= THE DATA =
def execHpTapLoad (port row : Nat) (s : State) : Host.Outcome State Fault Refusal :=
  .next (
    let s := s.foldTaps port row
    match s.nextTap port row with
    | none => s
    | some t =>
      let bank := if t.again then t.bank else 1 - ((s.port port).tbank.lookup row).getD 0
      if !s.portUp port || s.bankBusy port row bank then s
      else
        let s := s.setPort port (fun x => { x with
          taps := x.taps.map (fun y => if y = t then { y with sent := true, bank := bank } else y) })
        s.tapLoad port row t.chain t.line bank)

def execHpHeadMode (slot port : Nat) (data : Word) (s : State) : Host.Outcome State Fault Refusal :=
  .next (s.ownerWrite slot (Reg.HP_HEAD_CMD.AT port) (fun s =>
    if 3 < wbits data 0 3 then s.put (Reg.HP_LINK_EVT.CFG_ERR port) 1
    else (s.writeFields slot (Reg.HP_HEAD_CMD.AT port) data).headMode (wbits data 0 3) port))

/-! ### TWI_ENTER (R218) -/

/-- The head's transmitter goes to sleep; the port's receiver enters RX Twilight while RX_TWI_EN is 1. -/
def execHpTwiEnter (port : Nat) (s : State) : Host.Outcome State Fault Refusal :=
  .next (
    let st := s.get (Reg.HP_LINK_STS.STATE port)
    if st < 7 || 8 < st then s
    else
      let s := (s.put (Reg.HP_LINK_STS.HEAD_TX_TWI port) 1).setPort port ({ · with exch := [] })
      s.when (s.flag (Reg.HP_CTRL.RX_TWI_EN port)) (fun s =>
        ((s.put (Reg.HP_LINK_STS.RX_TWI port) 1).lanesShow (headLanes port) Reg.L_STS.RX_TWI 1).hpState port 9))

end Sys2Proof.Machine
end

= TASK STATEMENT =
Copy out the records above without altering anything.

= OUTPUT FOR THIS TASK =
def execHpTapLoad (port row : Nat) (s : State) : Host.Outcome State Fault Refusal :=
  .next (
    let s := s.foldTaps port row
    match s.nextTap port row with
    | none => s
    | some t =>
      let bank := if t.again then t.bank else 1 - ((s.port port).tbank.lookup row).getD 0
      if !s.portUp port || s.bankBusy port row bank then s
      else
        let s := s.setPort port (fun x => { x with
          taps := x.taps.map (fun y => if y = t then { y with sent := true, bank := bank } else y) })
        s.tapLoad port row t.chain t.line bank)

def execHpHeadMode (slot port : Nat) (data : Word) (s : State) : Host.Outcome State Fault Refusal :=
  .next (s.ownerWrite slot (Reg.HP_HEAD_CMD.AT port) (fun s =>
    if 3 < wbits data 0 3 then s.put (Reg.HP_LINK_EVT.CFG_ERR port) 1
    else (s.writeFields slot (Reg.HP_HEAD_CMD.AT port) data).headMode (wbits data 0 3) port))

/-! ### TWI_ENTER (R218) -/

/-- The head's transmitter goes to sleep; the port's receiver enters RX Twilight while RX_TWI_EN is 1. -/
def execHpTwiEnter (port : Nat) (s : State) : Host.Outcome State Fault Refusal :=
  .next (
    let st := s.get (Reg.HP_LINK_STS.STATE port)
    if st < 7 || 8 < st then s
    else
      let s := (s.put (Reg.HP_LINK_STS.HEAD_TX_TWI port) 1).setPort port ({ · with exch := [] })
      s.when (s.flag (Reg.HP_CTRL.RX_TWI_EN port)) (fun s =>
        ((s.put (Reg.HP_LINK_STS.RX_TWI port) 1).lanesShow (headLanes port) Reg.L_STS.RX_TWI 1).hpState port 9))

end Sys2Proof.Machine
end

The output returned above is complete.